====== Records to process ======
theorem execTimeStep_keeps (m : MbxId) (s : State) :
    ∃ t_, execTimeStep m s = .next t_ ∧ t_.pending = s.pending := by
  unfold execTimeStep
  try dsimp only
  first
  | exact ⟨_, rfl, rfl⟩
  | (refine ⟨_, rfl, ?_⟩; (repeat' split) <;> (simp; done))
  | ((repeat' split) <;> (refine ⟨_, rfl, ?_⟩; (repeat' split) <;> (simp; done)))

theorem execTimeSyncSend_keeps (s : State) :
    ∃ t_, execTimeSyncSend s = .next t_ ∧ t_.pending = s.pending := by
  unfold execTimeSyncSend
  try dsimp only
  first
  | exact ⟨_, rfl, rfl⟩
  | (refine ⟨_, rfl, ?_⟩; (repeat' split) <;> (simp; done))
  | ((repeat' split) <;> (refine ⟨_, rfl, ?_⟩; (repeat' split) <;> (simp; done)))

theorem execTimeSyncMessage_keeps (n : LinkId) (offset : Int) (s : State) :
    ∃ t_, execTimeSyncMessage n offset s = .next t_ ∧ t_.pending = s.pending := by
  unfold execTimeSyncMessage
  try dsimp only
  first
  | exact ⟨_, rfl, rfl⟩
  | (refine ⟨_, rfl, ?_⟩; (repeat' split) <;> (simp; done))
  | ((repeat' split) <;> (refine ⟨_, rfl, ?_⟩; (repeat' split) <;> (simp; done)))

theorem execPpsEdge_keeps (clean : Bool) (offset : Int) (s : State) :
    ∃ t_, execPpsEdge clean offset s = .next t_ ∧ t_.pending = s.pending := by
  unfold execPpsEdge
  try dsimp only
  first
  | exact ⟨_, rfl, rfl⟩
  | (refine ⟨_, rfl, ?_⟩; (repeat' split) <;> (simp; done))
  | ((repeat' split) <;> (refine ⟨_, rfl, ?_⟩; (repeat' split) <;> (simp; done)))

theorem execTimeCounterClear_keeps (v : W64) (s : State) :
    ∃ t_, execTimeCounterClear v s = .next t_ ∧ t_.pending = s.pending := by
  unfold execTimeCounterClear
  try dsimp only
  first
  | exact ⟨_, rfl, rfl⟩
  | (refine ⟨_, rfl, ?_⟩; (repeat' split) <;> (simp; done))
  | ((repeat' split) <;> (refine ⟨_, rfl, ?_⟩; (repeat' split) <;> (simp; done)))

theorem execWeighHouseEstimate_keeps (act : Activity) (s : State) :
    ∃ t_, execWeighHouseEstimate act s = .next t_ ∧ t_.pending = s.pending := by
  unfold execWeighHouseEstimate
  try dsimp only
  first
  | (refine ⟨_, rfl, ?_⟩; (repeat' split) <;> (simp; done))
  | ((repeat' split) <;> (refine ⟨_, rfl, ?_⟩; (repeat' split) <;> (simp; done)))

theorem execRampStep_keeps (s : State) :
    ∃ t_, execRampStep s = .next t_ ∧ t_.pending = s.pending := by
  unfold execRampStep
  try dsimp only
  first
  | (refine ⟨_, rfl, ?_⟩; (repeat' split) <;> (simp; done))
  | ((repeat' split) <;> (refine ⟨_, rfl, ?_⟩; (repeat' split) <;> (simp; done)))

theorem execStartGrant_keeps (s : State) :
    ∃ t_, execStartGrant s = .next t_ ∧ t_.pending = s.pending := by
  unfold execStartGrant
  try dsimp only
  split
  · exact ⟨_, rfl, rfl⟩
  · refine ⟨_, rfl, ?_⟩
    repeat' (split <;> (try (rename_i heq; have hp := (congrArg (fun r => r.2.pending) heq).symm; simp at hp)))
    all_goals simp [*]

theorem execReservationExpiry_keeps (s : State) :
    ∃ t_, execReservationExpiry s = .next t_ ∧ t_.pending = s.pending := by
  unfold execReservationExpiry
  try dsimp only
  first
  | exact ⟨_, rfl, rfl⟩
  | (refine ⟨_, rfl, ?_⟩; (repeat' split) <;> (simp; done))
  | ((repeat' split) <;> (refine ⟨_, rfl, ?_⟩; (repeat' split) <;> (simp; done)))

theorem execHeldBelowNeed_keeps (needW : Nat) (s : State) :
    ∃ t_, execHeldBelowNeed needW s = .next t_ ∧ t_.pending = s.pending := by
  unfold execHeldBelowNeed
  try dsimp only
  first
  | exact ⟨_, rfl, rfl⟩
  | (refine ⟨_, rfl, ?_⟩; (repeat' split) <;> (simp; done))
  | ((repeat' split) <;> (refine ⟨_, rfl, ?_⟩; (repeat' split) <;> (simp; done)))

theorem execDownRequest_keeps (s : State) :
    ∃ t_, execDownRequest s = .next t_ ∧ t_.pending = s.pending := by
  unfold execDownRequest
  try dsimp only
  first
  | exact ⟨_, rfl, rfl⟩
  | (refine ⟨_, rfl, ?_⟩; (repeat' split) <;> (simp; done))
  | ((repeat' split) <;> (refine ⟨_, rfl, ?_⟩; (repeat' split) <;> (simp; done)))

theorem execBallastShort_keeps (holdW milliJ : Nat) (s : State) :
    ∃ t_, execBallastShort holdW milliJ s = .next t_ ∧ t_.pending = s.pending := by
  unfold execBallastShort
  try dsimp only
  first
  | exact ⟨_, rfl, rfl⟩
  | (refine ⟨_, rfl, ?_⟩; (repeat' split) <;> (simp; done))
  | ((repeat' split) <;> (refine ⟨_, rfl, ?_⟩; (repeat' split) <;> (simp; done)))

theorem execStewardSlot_keeps (s : State) :
    ∃ t_, execStewardSlot s = .next t_ ∧ t_.pending = s.pending := by
  unfold execStewardSlot
  try dsimp only
  first
  | exact ⟨_, rfl, rfl⟩
  | (refine ⟨_, rfl, ?_⟩; (repeat' split) <;> (simp; done))
  | ((repeat' split) <;> (refine ⟨_, rfl, ?_⟩; (repeat' split) <;> (simp; done)))

theorem execRequest_keeps (m : PermitMsg) (s : State) :
    ∃ t_, execRequest m s = .next t_ ∧ t_.pending = s.pending := by
  unfold execRequest receive
  try dsimp only
  first
  | exact ⟨_, rfl, rfl⟩
  | (refine ⟨_, rfl, ?_⟩; (repeat' split) <;> (simp; done))
  | ((repeat' split) <;> (refine ⟨_, rfl, ?_⟩; (repeat' split) <;> (simp; done)))

theorem execGrant_keeps (m : PermitMsg) (s : State) :
    ∃ t_, execGrant m s = .next t_ ∧ t_.pending = s.pending := by
  unfold execGrant receive
  try dsimp only
  first
  | exact ⟨_, rfl, rfl⟩
  | (refine ⟨_, rfl, ?_⟩; (repeat' split) <;> (simp; done))
  | ((repeat' split) <;> (refine ⟨_, rfl, ?_⟩; (repeat' split) <;> (simp; done)))

theorem execReport_keeps (m : PermitMsg) (s : State) :
    ∃ t_, execReport m s = .next t_ ∧ t_.pending = s.pending := by
  unfold execReport receive
  try dsimp only
  first
  | exact ⟨_, rfl, rfl⟩
  | (refine ⟨_, rfl, ?_⟩; (repeat' split) <;> (simp; done))
  | ((repeat' split) <;> (refine ⟨_, rfl, ?_⟩; (repeat' split) <;> (simp; done)))

theorem execEnvelope_keeps (m : PermitMsg) (s : State) :
    ∃ t_, execEnvelope m s = .next t_ ∧ t_.pending = s.pending := by
  unfold execEnvelope receive
  try dsimp only
  first
  | exact ⟨_, rfl, rfl⟩
  | (refine ⟨_, rfl, ?_⟩; (repeat' split) <;> (simp; done))
  | ((repeat' split) <;> (refine ⟨_, rfl, ?_⟩; (repeat' split) <;> (simp; done)))

theorem execHeartbeat_keeps (m : PermitMsg) (s : State) :
    ∃ t_, execHeartbeat m s = .next t_ ∧ t_.pending = s.pending := by
  unfold execHeartbeat receive
  try dsimp only
  first
  | exact ⟨_, rfl, rfl⟩
  | (refine ⟨_, rfl, ?_⟩; (repeat' split) <;> (simp; done))
  | ((repeat' split) <;> (refine ⟨_, rfl, ?_⟩; (repeat' split) <;> (simp; done)))

theorem execExcursion_keeps (m : PermitMsg) (s : State) :
    ∃ t_, execExcursion m s = .next t_ ∧ t_.pending = s.pending := by
  unfold execExcursion receive
  try dsimp only
  first
  | exact ⟨_, rfl, rfl⟩
  | (refine ⟨_, rfl, ?_⟩; (repeat' split) <;> (simp; done))
  | ((repeat' split) <;> (refine ⟨_, rfl, ?_⟩; (repeat' split) <;> (simp; done)))

theorem execSnapshot_keeps (m : PermitMsg) (body : SnapBody) (s : State) :
    ∃ t_, execSnapshot m body s = .next t_ ∧ t_.pending = s.pending := by
  unfold execSnapshot receive
  try dsimp only
  first
  | exact ⟨_, rfl, rfl⟩
  | (refine ⟨_, rfl, ?_⟩; (repeat' split) <;> (simp; done))
  | ((repeat' split) <;> (refine ⟨_, rfl, ?_⟩; (repeat' split) <;> (simp; done)))

theorem execClaim_keeps (m : PermitMsg) (s : State) :
    ∃ t_, execClaim m s = .next t_ ∧ t_.pending = s.pending := by
  unfold execClaim receive
  try dsimp only
  first
  | exact ⟨_, rfl, rfl⟩
  | (refine ⟨_, rfl, ?_⟩; (repeat' split) <;> (simp; done))
  | ((repeat' split) <;> (refine ⟨_, rfl, ?_⟩; (repeat' split) <;> (simp; done)))

theorem execReportInterval_keeps (s : State) :
    ∃ t_, execReportInterval s = .next t_ ∧ t_.pending = s.pending := by
  unfold execReportInterval
  try dsimp only
  first
  | exact ⟨_, rfl, rfl⟩
  | (refine ⟨_, rfl, ?_⟩; (repeat' split) <;> (simp; done))
  | ((repeat' split) <;> (refine ⟨_, rfl, ?_⟩; (repeat' split) <;> (simp; done)))

theorem execHeartbeatInterval_keeps (s : State) :
    ∃ t_, execHeartbeatInterval s = .next t_ ∧ t_.pending = s.pending := by
  unfold execHeartbeatInterval
  try dsimp only
  first
  | exact ⟨_, rfl, rfl⟩
  | (refine ⟨_, rfl, ?_⟩; (repeat' split) <;> (simp; done))
  | ((repeat' split) <;> (refine ⟨_, rfl, ?_⟩; (repeat' split) <;> (simp; done)))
======
## Required work
Only lines with the word "receive" count here; copy every one from the records.

## Response below
  unfold execRequest receive
  unfold execGrant receive
  unfold execReport receive
  unfold execEnvelope receive
  unfold execHeartbeat receive
  unfold execExcursion receive
  unfold execSnapshot receive
  unfold execClaim receive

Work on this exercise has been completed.